Saved entries
/-! SLU (09_sluice_lanes.md): R72, R237, R239, R241, R243, R244, R246, R247, R248, R249 -/
def Reg.SLU_CTL_EN : Row := ⟨0x0C0000, 0x0, 1, 0x0, 0, 1, .rw, 0⟩  -- reset: fw
def Reg.SLU_STATUS_DN_PAGE : Row := ⟨0x0C0004, 0x0, 1, 0x0, 0, 1, .ro, 0⟩
def Reg.SLU_STATUS_UP_PAGE : Row := ⟨0x0C0004, 0x0, 1, 0x0, 1, 1, .ro, 0⟩
def Reg.SLU_STATUS_SWAP_PEND : Row := ⟨0x0C0004, 0x0, 1, 0x0, 2, 1, .ro, 0⟩
def Reg.SLU_STATUS_LEG : Row := ⟨0x0C0004, 0x0, 1, 0x0, 3, 1, .ro, 0⟩
def Reg.SLU_STATUS_FAIL : Row := ⟨0x0C0004, 0x0, 1, 0x0, 4, 1, .ro, 0⟩
def Reg.SLU_STATUS_MISMATCH : Row := ⟨0x0C0004, 0x0, 1, 0x0, 5, 3, .w1c, 0⟩
def Reg.SLU_LAT_DN_LAT_NS : Row := ⟨0x0C0008, 0x0, 1, 0x0, 0, 16, .ro, 20000⟩
def Reg.SLU_LAT_UP_LEAD_NS : Row := ⟨0x0C0008, 0x0, 1, 0x0, 16, 16, .ro, 50000⟩
def Reg.SLU_SWAP_CTL_REQ : Row := ⟨0x0C0010, 0x0, 1, 0x0, 0, 1, .wo, 0⟩
def Reg.SLU_SWAP_CTL_DN : Row := ⟨0x0C0010, 0x0, 1, 0x0, 1, 1, .rw, 0⟩
def Reg.SLU_SWAP_CTL_UP : Row := ⟨0x0C0010, 0x0, 1, 0x0, 2, 1, .rw, 0⟩
def Reg.SLU_SWAP_CTL_CANCEL : Row := ⟨0x0C0010, 0x0, 1, 0x0, 3, 1, .wo, 0⟩
def Reg.SLU_SWAP_CTL_RESULT : Row := ⟨0x0C0010, 0x0, 1, 0x0, 8, 8, .ro, 0⟩
def Reg.SLU_SWAP_SFC_LO_EFF_LO : Row := ⟨0x0C0014, 0x0, 1, 0x0, 0, 32, .rw, 0⟩
def Reg.SLU_SWAP_SFC_HI_EFF_HI : Row := ⟨0x0C0018, 0x0, 1, 0x0, 0, 16, .rw, 0⟩
def Reg.SLU_CM_CMD_OP : Row := ⟨0x0C0020, 0x0, 1, 0x0, 0, 2, .wo, 0⟩
def Reg.SLU_CM_CMD_DIR : Row := ⟨0x0C0020, 0x0, 1, 0x0, 2, 1, .wo, 0⟩
def Reg.SLU_CM_CMD_PAGE : Row := ⟨0x0C0020, 0x0, 1, 0x0, 3, 1, .wo, 0⟩
def Reg.SLU_CM_CMD_BUSY : Row := ⟨0x0C0020, 0x0, 1, 0x0, 4, 1, .ro, 0⟩
def Reg.SLU_CM_CMD_STATUS : Row := ⟨0x0C0020, 0x0, 1, 0x0, 8, 8, .ro, 0⟩
def Reg.SLU_CM_IDX : Row := ⟨0x0C0024, 0x0, 1, 0x0, 0, 12, .rw, 0⟩
def Reg.SLU_CM_DATA : Row := ⟨0x0C0028, 0x0, 1, 0x0, 0, 32, .rw, 0⟩
def Reg.SLU_GRP_ACTION : Row := ⟨0x0C0040, 0x0, 16, 0x4, 0, 2, .rw, 0⟩
def Reg.SLU_GRP_FAILED : Row := ⟨0x0C0040, 0x0, 16, 0x4, 2, 1, .ro, 0⟩
def Reg.SLU_DLANE_CTL_EN : Row := ⟨0x0C1000, 0x0, 128, 0x20, 0, 1, .rw, 0⟩
def Reg.SLU_DLANE_CTL_WIDTH : Row := ⟨0x0C1000, 0x0, 128, 0x20, 1, 7, .rw, 1⟩
def Reg.SLU_DLANE_CTL_GROUP : Row := ⟨0x0C1000, 0x0, 128, 0x20, 8, 4, .rw, 0⟩
def Reg.SLU_DLANE_CTL_OWNER : Row := ⟨0x0C1000, 0x0, 128, 0x20, 16, 8, .rw, 0⟩
def Reg.SLU_DLANE_CTL_WERR : Row := ⟨0x0C1000, 0x0, 128, 0x20, 24, 1, .w1c, 0⟩
def Reg.SLU_DLANE_BASE_LO : Row := ⟨0x0C1004, 0x0, 128, 0x20, 0, 32, .rw, 0⟩
def Reg.SLU_DLANE_BASE_HI : Row := ⟨0x0C1008, 0x0, 128, 0x20, 0, 32, .rw, 0⟩
def Reg.SLU_DLANE_SIZE : Row := ⟨0x0C100C, 0x0, 128, 0x20, 0, 5, .rw, 6⟩
def Reg.SLU_DLANE_PROD : Row := ⟨0x0C1010, 0x0, 128, 0x20, 0, 16, .ro, 0⟩
def Reg.SLU_DLANE_CONS : Row := ⟨0x0C1014, 0x0, 128, 0x20, 0, 16, .rw, 0⟩
def Reg.SLU_ULANE_CTL_EN : Row := ⟨0x0C2000, 0x0, 128, 0x20, 0, 1, .rw, 0⟩
def Reg.SLU_ULANE_CTL_WIDTH : Row := ⟨0x0C2000, 0x0, 128, 0x20, 1, 7, .rw, 1⟩
def Reg.SLU_ULANE_CTL_OWNER : Row := ⟨0x0C2000, 0x0, 128, 0x20, 16, 8, .rw, 0⟩
def Reg.SLU_ULANE_CTL_WERR : Row := ⟨0x0C2000, 0x0, 128, 0x20, 24, 1, .w1c, 0⟩
def Reg.SLU_ULANE_BASE_LO : Row := ⟨0x0C2004, 0x0, 128, 0x20, 0, 32, .rw, 0⟩
def Reg.SLU_ULANE_BASE_HI : Row := ⟨0x0C2008, 0x0, 128, 0x20, 0, 32, .rw, 0⟩
def Reg.SLU_ULANE_SIZE : Row := ⟨0x0C200C, 0x0, 128, 0x20, 0, 5, .rw, 6⟩
def Reg.SLU_ULANE_PROD : Row := ⟨0x0C2010, 0x0, 128, 0x20, 0, 16, .rw, 0⟩
def Reg.SLU_ULANE_CONS : Row := ⟨0x0C2014, 0x0, 128, 0x20, 0, 16, .ro, 0⟩
def Reg.SLU_CNT_DN_RX : Row := ⟨0x0C3000, 0x0, 1, 0x0, 0, 64, .ro, 0⟩
def Reg.SLU_CNT_DN_MAPPED : Row := ⟨0x0C3008, 0x0, 1, 0x0, 0, 64, .ro, 0⟩
def Reg.SLU_CNT_DN_UNMAPPED : Row := ⟨0x0C3010, 0x0, 1, 0x0, 0, 64, .ro, 0⟩
def Reg.SLU_CNT_DN_ERR : Row := ⟨0x0C3018, 0x0, 1, 0x0, 0, 64, .ro, 0⟩
def Reg.SLU_CNT_DN_SHORT : Row := ⟨0x0C3020, 0x0, 1, 0x0, 0, 64, .ro, 0⟩
def Reg.SLU_CNT_DN_OVERRUN : Row := ⟨0x0C3028, 0x0, 1, 0x0, 0, 64, .ro, 0⟩
def Reg.SLU_CNT_UP_GRANTED : Row := ⟨0x0C3030, 0x0, 1, 0x0, 0, 64, .ro, 0⟩
def Reg.SLU_CNT_UP_SENT : Row := ⟨0x0C3038, 0x0, 1, 0x0, 0, 64, .ro, 0⟩
def Reg.SLU_CNT_UP_UNMAPPED : Row := ⟨0x0C3040, 0x0, 1, 0x0, 0, 64, .ro, 0⟩
def Reg.SLU_CNT_UP_MAPPED : Row := ⟨0x0C3048, 0x0, 1, 0x0, 0, 64, .ro, 0⟩
def Reg.SLU_CNT_UP_SHORT : Row := ⟨0x0C3050, 0x0, 1, 0x0, 0, 64, .ro, 0⟩
def Reg.SLU_CNT_UP_UNDERRUN : Row := ⟨0x0C3058, 0x0, 1, 0x0, 0, 64, .ro, 0⟩
def Reg.SLU_CNT_UP_FETCH_FAIL : Row := ⟨0x0C3060, 0x0, 1, 0x0, 0, 64, .ro, 0⟩
def Reg.SLU_CNT_UP_U1 : Row := ⟨0x0C3068, 0x0, 1, 0x0, 0, 64, .ro, 0⟩
def Reg.SLU_CNT_SWAPS : Row := ⟨0x0C3070, 0x0, 1, 0x0, 0, 64, .ro, 0⟩
def Reg.SLU_CNT_AIS_RECORDS : Row := ⟨0x0C3078, 0x0, 1, 0x0, 0, 64, .ro, 0⟩
def Reg.SLU_CNT_AUD_FAIL : Row := ⟨0x0C3080, 0x0, 1, 0x0, 0, 64, .ro, 0⟩
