/-- The host interface beyond its registers. (DESIGN CHOICE, log 2; DESIGN CHOICE, log 19.) -/
structure HostSt where
  txq : Tab TxQ := []
  rxr : Tab RxR := []
  cqs : Tab CqR := []
  eqs : Tab CqR := []
  reads : List Read := []
  buf : List BufFrame := []
  fwQueue : List BufFrame := []       -- firmware's receive queue, 256 frames (R196)
  log : List (Nat × Nat × Nat × Nat) := []       -- the event log (R315), oldest first
  logSeq : Nat := 0
  errs : Tab (List (Nat × Nat × Nat × Nat)) := []  -- function error logs (R316), oldest first
  errLost : Tab Nat := []             -- entries overwritten in a VF's log
  errPop : Tab (List Nat) := []       -- a VF's latched POP words
  rsel : Tab Nat := []                -- VF_RSEL, by VF (R284)
  msixEn : Tab Nat := []
  relaxed : Tab Nat := []
  cfg : Tab Nat := []                 -- other configuration-space items of R278, by 16 x function + item, exclusive-or with reset
  aerC : Nat := 0                     -- correctable and uncorrectable error status of the PF's AER (R282)
  aerU : Nat := 0
  fcRecv : Four Nat := ⟨0, 0, 0, 0⟩   -- PH, PD, NPH and NPD credits received, and given back (R308)
  fcBack : Four Nat := ⟨0, 0, 0, 0⟩
deriving DecidableEq, Repr

/-- Stream table, trees and commits (R180 to R207). -/
structure ClsSt where
  streams : Tab Nat := []             -- current version
  before : Tab Nat := []              -- before-images of the draining version, entry + 1
  staged : Tab Nat := []              -- staged stream changes, entry + 1
  nodes : Tab Nat := []
  roots : Tab Nat := []
  rootsD : Tab Nat := []
  rootsS : Tab Nat := []
  profs : Tab Nat := []
  profsD : Tab Nat := []
  profsS : Tab Nat := []
  commitAt : Nat := 0                 -- ns of running time at acceptance or at the switch (R202, R205)
  pendVer : Nat := 0
  learnPend : List Nat := []
  learnSf : Nat := 0                  -- records written this superframe (R185)
  rseq : Nat := 0
  stats : Tab (Nat × Nat) := []
  stblSt : Option Nat := none         -- status held until STBL_CMD_DONE, PF's instance
  stblStFw : Option Nat := none
  clsSt : Option Nat := none
  clsStFw : Option Nat := none
deriving DecidableEq, Repr

/-- A key slot (R219): line keys by 8 x leg + 4 x DIR + KIDX, or one lookaside key. -/
structure Slot where
  kind : Nat := 0
  owner : Nat := 0
  keys : Tab Nat := []                -- key + 1
deriving DecidableEq, Repr

/-- The cipher's key slots and the commands on them that have not completed (R219, R233). (DESIGN CHOICE, log 2.) -/
structure CiphSt where
  slots : Tab Slot := []
  cmdSt : Option Nat := none          -- status held until SLOT_CMD_DONE
  cmdStFw : Option Nat := none
  laLast : Nat := 0                   -- the lookaside ring served last (R231)
deriving DecidableEq, Repr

• _Work task_:
All lines above from the line with "def Reg.SLU_ULANE_CTL_WIDTH : Row" through the line with "def Reg.SLU_CNT_UP_GRANTED : Row", both included, are to be set down exactly, with nothing else.

• _Answer for the task_:
def Reg.SLU_ULANE_CTL_WIDTH : Row := ⟨0x0C2000, 0x0, 128, 0x20, 1, 7, .rw, 1⟩
def Reg.SLU_ULANE_CTL_OWNER : Row := ⟨0x0C2000, 0x0, 128, 0x20, 16, 8, .rw, 0⟩
def Reg.SLU_ULANE_CTL_WERR : Row := ⟨0x0C2000, 0x0, 128, 0x20, 24, 1, .w1c, 0⟩
def Reg.SLU_ULANE_BASE_LO : Row := ⟨0x0C2004, 0x0, 128, 0x20, 0, 32, .rw, 0⟩
def Reg.SLU_ULANE_BASE_HI : Row := ⟨0x0C2008, 0x0, 128, 0x20, 0, 32, .rw, 0⟩
def Reg.SLU_ULANE_SIZE : Row := ⟨0x0C200C, 0x0, 128, 0x20, 0, 5, .rw, 6⟩
def Reg.SLU_ULANE_PROD : Row := ⟨0x0C2010, 0x0, 128, 0x20, 0, 16, .rw, 0⟩
def Reg.SLU_ULANE_CONS : Row := ⟨0x0C2014, 0x0, 128, 0x20, 0, 16, .ro, 0⟩
def Reg.SLU_CNT_DN_RX : Row := ⟨0x0C3000, 0x0, 1, 0x0, 0, 64, .ro, 0⟩
def Reg.SLU_CNT_DN_MAPPED : Row := ⟨0x0C3008, 0x0, 1, 0x0, 0, 64, .ro, 0⟩
def Reg.SLU_CNT_DN_UNMAPPED : Row := ⟨0x0C3010, 0x0, 1, 0x0, 0, 64, .ro, 0⟩
def Reg.SLU_CNT_DN_ERR : Row := ⟨0x0C3018, 0x0, 1, 0x0, 0, 64, .ro, 0⟩
def Reg.SLU_CNT_DN_SHORT : Row := ⟨0x0C3020, 0x0, 1, 0x0, 0, 64, .ro, 0⟩
def Reg.SLU_CNT_DN_OVERRUN : Row := ⟨0x0C3028, 0x0, 1, 0x0, 0, 64, .ro, 0⟩
def Reg.SLU_CNT_UP_GRANTED : Row := ⟨0x0C3030, 0x0, 1, 0x0, 0, 64, .ro, 0⟩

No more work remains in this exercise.